By Ambassador (ret.) Yoram Ettinger, “Second Thought
In the pursuit of peace, alliances and interests, western policy-makers tend to sacrifice perplexing Mid-East realities on the altar of oversimplification and wishful-thinking. However, their attempts to implement unsubstantiated policies tend to inflame rather than extinguish regional fires.
The distinquished Mid-East historian and former Director of Mid-East Studies at Johns Hopkins University, Lebanese-born Prof. Fouad Ajami, asserted that Mid-East realities constitute “a chronicle of illusions and despair and of politics repeatedly degenerating into bloodletting (The Arab Predicament, Cambridge University Press, 1990).”
Western policy-makers and public opinion molders would benefit from studying the writings of some of the key Mid-East historians and scientists, whose research reaffirms that Mid-East fundamentals have remained largely intact for the last 14 centuries.

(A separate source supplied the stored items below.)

/-- An enrolment by the mode, the image and what runs (R358, R364). -/
theorem State.pufEnrol_cases (u : State) :
    (u.fld fJeStart_MODE ≠ 3 → u.fld fJeStart_IMAGE = 1 → u.pufEnrol = u.setFld fJeSecCtl_RESULT 1) ∧
    (u.fld fJeStart_MODE = 3 ∨ u.fld fJeStart_IMAGE ≠ 1 → u.sec.pending ≠ 0 → u.pufEnrol = u.setFld fJeSecCtl_RESULT 2) ∧
    (u.fld fJeStart_MODE = 3 ∨ u.fld fJeStart_IMAGE ≠ 1 → u.sec.pending = 0 →
      u.pufEnrol = ({ u with sec := { u.sec with pending := 4 } } : State).setFld fJeSecCtl_BUSY 1) := by
  have hopen (h : u.fld fJeStart_MODE = 3 ∨ u.fld fJeStart_IMAGE ≠ 1) : ¬((!u.testMode) = true ∧ u.fld fJeStart_IMAGE = 1) := by
    rintro ⟨hm, hi⟩
    rcases h with h | h
    · simp [State.testMode, h] at hm
    · exact h hi
  refine ⟨fun hm hi => ?_, fun ho hp => ?_, fun ho hp => ?_⟩ <;> rw [State.pufEnrol]
  · rw [if_pos ⟨by simp [State.testMode, hm], hi⟩]
  · rw [if_neg (hopen ho), if_pos hp]
  · rw [if_neg (hopen ho), if_neg (not_not_intro hp)]

section
variable (h : s.serving) (hb : s.fld fJeSecCtl_BUSY = 0)
include h hb

theorem State.putReg_zeroise : s.putReg .jeSecCtl 0 0 .full (s.secWord 1) = ((s.put .jeSecCtl 0 (s.secWord 1)).zeroise 1).setFld fJeSecCtl_BUSY 1 := by
  rw [actionReg_jeSecCtl.putReg_begins h valid_jeSecCtl nofun hb (actionOf_secWord s).1 (by decide), (State.act_secCtl _ _).1, State.zeroiseReg]
  rw [(State.act_secCtl _ _).1, State.zeroiseReg, State.fld_setFld_self _ _ _ _ _ (by decide)]
  decide

/-- An enrolment that its rule refuses. -/
theorem State.putReg_pufEnrol_refused {k : Nat} (hk : s.fld fJeStart_MODE ≠ 3 ∧ s.fld fJeStart_IMAGE = 1 ∧ k = 1 ∨
    (s.fld fJeStart_MODE = 3 ∨ s.fld fJeStart_IMAGE ≠ 1) ∧ s.sec.pending ≠ 0 ∧ k = 2) :
    s.putReg .jeSecCtl 0 0 .full (s.secWord 2) = s.setFld fJeSecCtl_RESULT k := by
  have hw := s.sameBut_written .jeSecCtl 0 (s.secWord 2)
  obtain ⟨c1, c2, -⟩ := (s.written .jeSecCtl 0 (s.secWord 2)).pufEnrol_cases
  rw [hw.fld fJeStart_MODE 0 0 (by decide), hw.fld fJeStart_IMAGE 0 0 (by decide)] at c1 c2
  refine actionReg_jeSecCtl.putReg_result h valid_jeSecCtl nofun hb (actionOf_secWord s).2 (by decide) (by omega) (by omega) ?_
  rw [(State.act_secCtl _ _).2]
  rcases hk with ⟨hm, hi, rfl⟩ | ⟨ho, hp, rfl⟩
  · exact c1 hm hi
  · exact c2 ho hp

/-- An enrolment that is open, where no other action runs. -/
theorem State.putReg_pufEnrol_taken (ho : s.fld fJeStart_MODE = 3 ∨ s.fld fJeStart_IMAGE ≠ 1) (hp : s.sec.pending = 0) :
    s.putReg .jeSecCtl 0 0 .full (s.secWord 2) =
      ({ s.put .jeSecCtl 0 (s.secWord 2) with sec := { s.sec with pending := 4 } } : State).setFld fJeSecCtl_BUSY 1 := by
  have hw := s.sameBut_written .jeSecCtl 0 (s.secWord 2)
  have hsec : (s.put .jeSecCtl 0 (s.secWord 2)).sec = s.sec := by rw [State.put_eq]
  have hfld (f : Fld) (hf : f.reg = .jeStart) : (s.put .jeSecCtl 0 (s.secWord 2)).fld f = s.fld f :=
    State.fld_stored_ne s _ _ _ f 0 0 fun e => by simp [hf] at e
  obtain ⟨-, -, c3⟩ := (s.written .jeSecCtl 0 (s.secWord 2)).pufEnrol_cases
  obtain ⟨-, -, d3⟩ := (s.put .jeSecCtl 0 (s.secWord 2)).pufEnrol_cases
  rw [hw.fld fJeStart_MODE 0 0 (by decide), hw.fld fJeStart_IMAGE 0 0 (by decide)] at c3
  rw [hfld fJeStart_MODE rfl, hfld fJeStart_IMAGE rfl, hsec] at d3
  rw [actionReg_jeSecCtl.putReg_begins h valid_jeSecCtl nofun hb (actionOf_secWord s).2 (by decide), (State.act_secCtl _ _).2, d3 ho hp]
  rw [(State.act_secCtl _ _).2, c3 ho hp, State.fld_setFld_self _ _ _ _ _ (by decide)]
  decide

end
end

/-- Settles O42: a zeroisation by what runs, the ends by what was pending, the actions by BUSY, the mode and the image. -/
theorem securityActions : Obligations.SecurityActions := by
  unfold Obligations.SecurityActions
  refine ⟨fun s why => ⟨fun h1 h3 => State.zeroise_running h1 h3 why, fun h => State.zeroise_begins h why⟩, fun s => ⟨rfl, rfl⟩, ?_,
    fun x => ⟨rfl, rfl, rfl, rfl, rfl⟩, ?_⟩
  · intro s flashError
    obtain ⟨c0, c4, c13⟩ := exec_securityActionDone s flashError
    exact ⟨c0, fun h1 h3 => c13 (by omega) (by omega), c4⟩
  · intro s h mask s1
    obtain ⟨e1, e2⟩ := exec_secCtl s
    obtain ⟨h1, h2⟩ := actionOf_secWord s
    refine ⟨fun hb => ?_, fun hb => ⟨?_, fun ho hp => ?_, fun ho hp => ?_, fun hm hi => ?_⟩⟩
    · rw [actionReg_jeSecCtl.putReg_busy h valid_jeSecCtl nofun hb (by rw [h1]; decide)] at e1
      rw [actionReg_jeSecCtl.putReg_busy h valid_jeSecCtl nofun hb (by rw [h2]; decide)] at e2
      exact ⟨e1, e2⟩
    · rw [State.putReg_zeroise h hb] at e1
      exact e1
    · rw [State.putReg_pufEnrol_taken h hb ho hp] at e2
      exact e2
    · rw [State.putReg_pufEnrol_refused h hb (.inr ⟨ho, hp, rfl⟩)] at e2
      exact e2
    · rw [State.putReg_pufEnrol_refused h hb (.inl ⟨hm, hi, rfl⟩)] at e2
      exact e2

end Sys2Proof.Machine
end

section
/-! PROOF. Flash actions (R366). -/
namespace Sys2Proof.Machine

theorem actionReg_jeNvmCtl : ActionReg .jeNvmCtl fJeNvmCtl_BUSY fJeNvmCtl_RESULT := .of_busyOf rfl

theorem valid_jeNvmCtl : RegRef.valid ⟨.jeNvmCtl, 0, 0⟩ := RegRef.valid_hub _ rfl (by decide)

/-! An action begins -/

/-- What NVM_READ, NVM_PROGRAM and NVM_ERASE write, for a 1 to 3. -/
def flashWord (a : Nat) (addr : BitVec 24) : W64 := BitVec.ofNat 64 (a * 2 ^ 62 + addr.toNat)

/-- An action of the flash has begun. -/
def State.flashBegun (s : State) (a addr : Nat) : State :=
  ({ s with sec := { s.sec with nvmAction := a, nvmAddr := addr } } : State).setFld fJeNvmCtl_BUSY 1

section
variable {s u : State} {addr : BitVec 24} {a : Nat}

/-- An action by what it asks, the address and the page buffer (R366). -/
theorem State.nvmAct_cases (u : State) (a addr : Nat) :
    (a ≠ 1 → u.flashClosed addr = true → u.nvmAct a addr = u.setFld fJeNvmCtl_RESULT 1) ∧
    (a = 2 → u.flashClosed addr = false → u.sec.pageBuf.length < 32 → u.nvmAct a addr = u.setFld fJeNvmCtl_RESULT 4) ∧
    (a = 1 ∨ u.flashClosed addr = false → (a = 2 → 32 ≤ u.sec.pageBuf.length) → u.nvmAct a addr = u.flashBegun a addr) := by
  refine ⟨fun ha hc => ?_, fun ha hc hl => ?_, fun hc hl => ?_⟩ <;> rw [State.nvmAct]
  · rw [if_pos ⟨ha, hc⟩]
  · rw [if_neg (by simp [hc]), if_pos ⟨ha, hl⟩]
  · rw [if_neg, if_neg]
    · rfl
    · rintro ⟨h2, hs⟩
      exact absurd (hl h2) (by omega)
    · rintro ⟨h1, hs⟩
      rcases hc with hc | hc
      · exact h1 hc
      · exact Bool.false_ne_true (hc.symm.trans hs)

/-- The addresses closed to programming and erasing (R366). -/
theorem State.flashClosed_iff (s : State) (a : Nat) : s.flashClosed a = true ↔ (0x800000 ≤ a ∧ a < 0x801000) ∨
    (s.fld fJeStart_IMAGE = 1 ∧ s.fld fJeStart_MODE ≠ 3 ∧ a / 0x400000 = s.fld fJeStart_SLOT) := by
  simp only [State.flashClosed, State.testMode, Bool.or_eq_true, Bool.and_eq_true, decide_eq_true_eq, Bool.not_eq_true',
    decide_eq_false_iff_not, ne_eq, and_assoc]
  exact Iff.rfl

theorem actionOf_flashWord (ha : a = 1 ∨ a = 2 ∨ a = 3) : actionOf .jeNvmCtl (flashWord a addr) = a :=
  actionOf_code3 (fun _ => rfl) (by omega) (by omega)

theorem State.fld_put_nvmAddr (ha : a = 1 ∨ a = 2 ∨ a = 3) : (s.put .jeNvmCtl 0 (flashWord a addr)).fld fJeNvmCtl_ADDR = addr.toNat := by
  refine (State.fld_put_operand s fJeNvmCtl_ADDR 0 a addr.toNat (by decide) (by decide) (by decide) (by omega) (by omega) (by decide)).trans ?_
  exact (congrArg (· % 2 ^ 24) (Nat.div_one _)).trans (Nat.mod_eq_of_lt addr.isLt)

theorem State.fld_written_nvmAddr (ha : a = 1 ∨ a = 2 ∨ a = 3) : (s.written .jeNvmCtl 0 (flashWord a addr)).fld fJeNvmCtl_ADDR = addr.toNat :=
  (State.fld_written s fJeNvmCtl_ADDR 0 _).trans (State.fld_put_nvmAddr ha)

theorem State.act_nvm (ha : a = 1 ∨ a = 2 ∨ a = 3) (hu : u.fld fJeNvmCtl_ADDR = addr.toNat) :
    u.act ⟨.jeNvmCtl, 0, 0⟩ a (flashWord a addr) = u.nvmAct a addr.toNat := by
  rcases ha with rfl | rfl | rfl <;> simp only [State.act, hu]

/-- What an action finds: the addresses that are closed, and the page buffer. -/
theorem State.flash_facts (h : s.SameBut .jeNvmCtl 0 u) (x : Nat) : u.flashClosed x = s.flashClosed x ∧ u.sec = s.sec := by
  refine ⟨?_, by rw [h.rest]⟩
  simp only [State.flashClosed, State.testMode, h.fld fJeStart_IMAGE 0 0 (by decide), h.fld fJeStart_MODE 0 0 (by decide),
    h.fld fJeStart_SLOT 0 0 (by decide)]

/-- The rows are whole writes of JE_NVM_CTL. -/
theorem exec_nvmCtl (s : State) (addr : BitVec 24) :
    exec (.nvmRead addr) s = stepTo (s.putReg .jeNvmCtl 0 0 .full (flashWord 1 addr)) ∧
    exec (.nvmProgram addr) s = stepTo (s.putReg .jeNvmCtl 0 0 .full (flashWord 2 addr)) ∧
    exec (.nvmErase addr) s = stepTo (s.putReg .jeNvmCtl 0 0 .full (flashWord 3 addr)) := ⟨rfl, rfl, rfl⟩

section
variable (h : s.serving)
include h

theorem State.putReg_flash_busy (ha : a = 1 ∨ a = 2 ∨ a = 3) (hb : s.fld fJeNvmCtl_BUSY = 1) :
    s.putReg .jeNvmCtl 0 0 .full (flashWord a addr) = s.setFld fJeNvmCtl_RESULT 2 :=
  actionReg_jeNvmCtl.putReg_busy h valid_jeNvmCtl nofun hb (by rw [actionOf_flashWord ha]; omega)

variable (hb : s.fld fJeNvmCtl_BUSY = 0)
include hb

/-- An action that its rule refuses. -/
theorem State.putReg_flash_refused {k : Nat} (ha : a = 2 ∨ a = 3) (hk : s.flashClosed addr.toNat = true ∧ k = 1 ∨
    a = 2 ∧ s.flashClosed addr.toNat = false ∧ s.sec.pageBuf.length < 32 ∧ k = 4) :
    s.putReg .jeNvmCtl 0 0 .full (flashWord a addr) = s.setFld fJeNvmCtl_RESULT k := by
  obtain ⟨e1, e2⟩ := State.flash_facts (s.sameBut_written .jeNvmCtl 0 (flashWord a addr)) addr.toNat
  obtain ⟨c1, c2, -⟩ := (s.written .jeNvmCtl 0 (flashWord a addr)).nvmAct_cases a addr.toNat
  rw [e1] at c1
  rw [e1, e2] at c2
  refine actionReg_jeNvmCtl.putReg_result h valid_jeNvmCtl nofun hb (actionOf_flashWord (.inr ha)) (by omega) (by omega) (by omega) ?_
  rw [State.act_nvm (.inr ha) (State.fld_written_nvmAddr (.inr ha))]
  rcases hk with ⟨hc, rfl⟩ | ⟨h2, hc, hl, rfl⟩
  · exact c1 (by omega) hc
  · exact c2 h2 hc hl

/-- An action that is open begins. -/
theorem State.putReg_flash_begins (ha : a = 1 ∨ a = 2 ∨ a = 3) (hc : a = 1 ∨ s.flashClosed addr.toNat = false)
    (hl : a = 2 → 32 ≤ s.sec.pageBuf.length) :
    s.putReg .jeNvmCtl 0 0 .full (flashWord a addr) =
      ({ s.put .jeNvmCtl 0 (flashWord a addr) with sec := { s.sec with nvmAction := a, nvmAddr := addr.toNat } } : State).setFld fJeNvmCtl_BUSY 1 := by
  obtain ⟨e1, e2⟩ := State.flash_facts (s.sameBut_written .jeNvmCtl 0 (flashWord a addr)) addr.toNat
  obtain ⟨d1, d2⟩ := State.flash_facts (s.sameBut_put .jeNvmCtl 0 (flashWord a addr) (by decide) (by decide)) addr.toNat
  obtain ⟨-, -, c3⟩ := (s.written .jeNvmCtl 0 (flashWord a addr)).nvmAct_cases a addr.toNat
  obtain ⟨-, -, d3⟩ := (s.put .jeNvmCtl 0 (flashWord a addr)).nvmAct_cases a addr.toNat
  rw [e1, e2] at c3
  rw [d1, d2] at d3
  rw [actionReg_jeNvmCtl.putReg_begins h valid_jeNvmCtl nofun hb (actionOf_flashWord ha) (by omega),
    State.act_nvm ha (State.fld_put_nvmAddr ha), d3 hc hl, State.flashBegun, d2]
  rw [State.act_nvm ha (State.fld_written_nvmAddr ha), c3 hc hl, State.flashBegun, State.fld_setFld_self _ _ _ _ _ (by decide)]
  decide

end
end

/-! The page buffer -/

/-- A write of JE_NVM_BUF adds a word to the page buffer, which holds 32 of them. -/
theorem State.putReg_nvmBuf {s : State} (h : s.serving) (v : W64) :
    s.putReg .jeNvmBuf 0 0 .full v = (s.put .jeNvmBuf 0 v).nvmWord v ∧ (s.put .jeNvmBuf 0 v).sec = s.sec := by
  refine ⟨?_, by rw [(s.sameBut_put .jeNvmBuf 0 v (by decide) (by decide)).rest]⟩
  exact State.putReg_plain h .jeNvmBuf 0 0 .full v (RegRef.valid_hub _ rfl (by decide)) rfl (.inr rfl) rfl rfl (by decide) (by decide)

/-! An action ends -/

/-- A page or a sector that is undefined takes free values. -/
theorem State.nvmSpoil_cases (s : State) (addr : Nat) :
    s.nvmSpoil 2 addr = (s.drawN 32).2.flashPut (addr / 256 * 256) ((s.drawN 32).1.flatMap fun w => leBytes 8 w.toNat) ∧
    s.nvmSpoil 3 addr = (s.drawN 512).2.flashPut (addr / 4096 * 4096) ((s.drawN 512).1.flatMap fun w => leBytes 8 w.toNat) := by
  have h2 : nvmSpan 2 addr = (addr / 256 * 256, 256) := rfl
  have h3 : nvmSpan 3 addr = (addr / 4096 * 4096, 4096) := rfl
  refine ⟨?_, ?_⟩
  · simp only [State.nvmSpoil, h2, true_or, if_true, Nat.reduceDiv]
  · simp only [State.nvmSpoil, h3, or_true, if_true, Nat.reduceDiv]

section
variable {s : State}

theorem exec_nvmActionDone_none (failed : Bool) (h : s.sec.nvmAction = 0) : exec (.nvmActionDone failed) s = .next s.settle := by
  show execNvmActionDone failed s = _
  simp only [execNvmActionDone, h, if_true, stepTo_eq]

/-- The end of an action that runs (R366). -/
def State.nvmEnded (s : State) (buf : List W64) : State :=
  ({ s with sec := { s.sec with nvmAction := 0, pageBuf := buf } } : State).setFld fJeNvmCtl_BUSY 0

theorem exec_nvmRead_done (h : s.sec.nvmAction = 1) :
    exec (.nvmActionDone false) s = .next (((s.nvmEnded s.sec.pageBuf).setFld fJeNvmCtl_RESULT 0).setReg .jeNvmData
      (BitVec.ofNat 64 (leNat ((List.range 8).map fun k => s.flashAt (s.sec.nvmAddr / 8 * 8 + k))))).settle ∧
    exec (.nvmActionDone true) s = .next ((s.nvmEnded s.sec.pageBuf).setFld fJeNvmCtl_RESULT 3).settle := by
  have he (b : Bool) : exec (.nvmActionDone b) s = execNvmActionDone b s := rfl
  have h1 (x : Nat) : nvmSpan 1 x = (x / 8 * 8, 8) := rfl
  have hn (u : State) (x : Nat) : u.nvmSpoil 1 x = u := rfl
  refine ⟨?_, ?_⟩ <;> rw [he, execNvmActionDone, ← stepTo_eq]
  · simp only [h, h1, if_false, if_true, Bool.false_eq_true, OfNat.one_ne_ofNat, one_ne_zero]
    rfl
  · simp only [h, hn, if_false, if_true, OfNat.one_ne_ofNat, one_ne_zero]
    rfl

theorem exec_nvmProgram_done (h : s.sec.nvmAction = 2) :
    exec (.nvmActionDone false) s = .next (((s.nvmEnded []).setFld fJeNvmCtl_RESULT 0).flashPut (s.sec.nvmAddr / 256 * 256)
      ((s.sec.pageBuf.flatMap fun w => leBytes 8 w.toNat).mapIdx fun k b => b &&& s.flashAt (s.sec.nvmAddr / 256 * 256 + k))).settle ∧
    exec (.nvmActionDone true) s = .next (((s.nvmEnded []).nvmSpoil 2 s.sec.nvmAddr).setFld fJeNvmCtl_RESULT 3).settle := by
  have he (b : Bool) : exec (.nvmActionDone b) s = execNvmActionDone b s := rfl
  have hs (x : Nat) : nvmSpan 2 x = (x / 256 * 256, 256) := rfl
  refine ⟨?_, ?_⟩ <;> rw [he, execNvmActionDone, ← stepTo_eq]
  · simp only [h, hs, if_false, if_true, Bool.false_eq_true, OfNat.ofNat_ne_zero, OfNat.ofNat_ne_one]
    rfl
  · simp only [h, if_false, if_true, OfNat.ofNat_ne_zero]
    rfl

theorem exec_nvmErase_done (h : s.sec.nvmAction = 3) :
    exec (.nvmActionDone false) s = .next (((s.nvmEnded s.sec.pageBuf).setFld fJeNvmCtl_RESULT 0).flashPut (s.sec.nvmAddr / 4096 * 4096)
      (List.replicate 4096 0xFF)).settle ∧
    exec (.nvmActionDone true) s = .next (((s.nvmEnded s.sec.pageBuf).nvmSpoil 3 s.sec.nvmAddr).setFld fJeNvmCtl_RESULT 3).settle := by
  have he (b : Bool) : exec (.nvmActionDone b) s = execNvmActionDone b s := rfl
  have hs (x : Nat) : nvmSpan 3 x = (x / 4096 * 4096, 4096) := rfl
  refine ⟨?_, ?_⟩ <;> rw [he, execNvmActionDone, ← stepTo_eq]
  · simp only [h, hs, if_false, Bool.false_eq_true, OfNat.ofNat_ne_zero, OfNat.ofNat_ne_one]
    rfl
  · simp only [h, if_false, if_true, OfNat.ofNat_ne_zero]
    rfl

For example, the late Iraqi-born Prof. Eli Kedourie, from the London School of Economics, who was the leading Mid-East historian, wrote in Islam in the Modern World (Mansell publishing, 1980): “The fact that political terrorism originating in the Muslim and Arab world is constantly in the headlines, must not obscure the more significant fact that this terrorism has a somewhat old history…which would not be easy to eradicate from the world of Islam.”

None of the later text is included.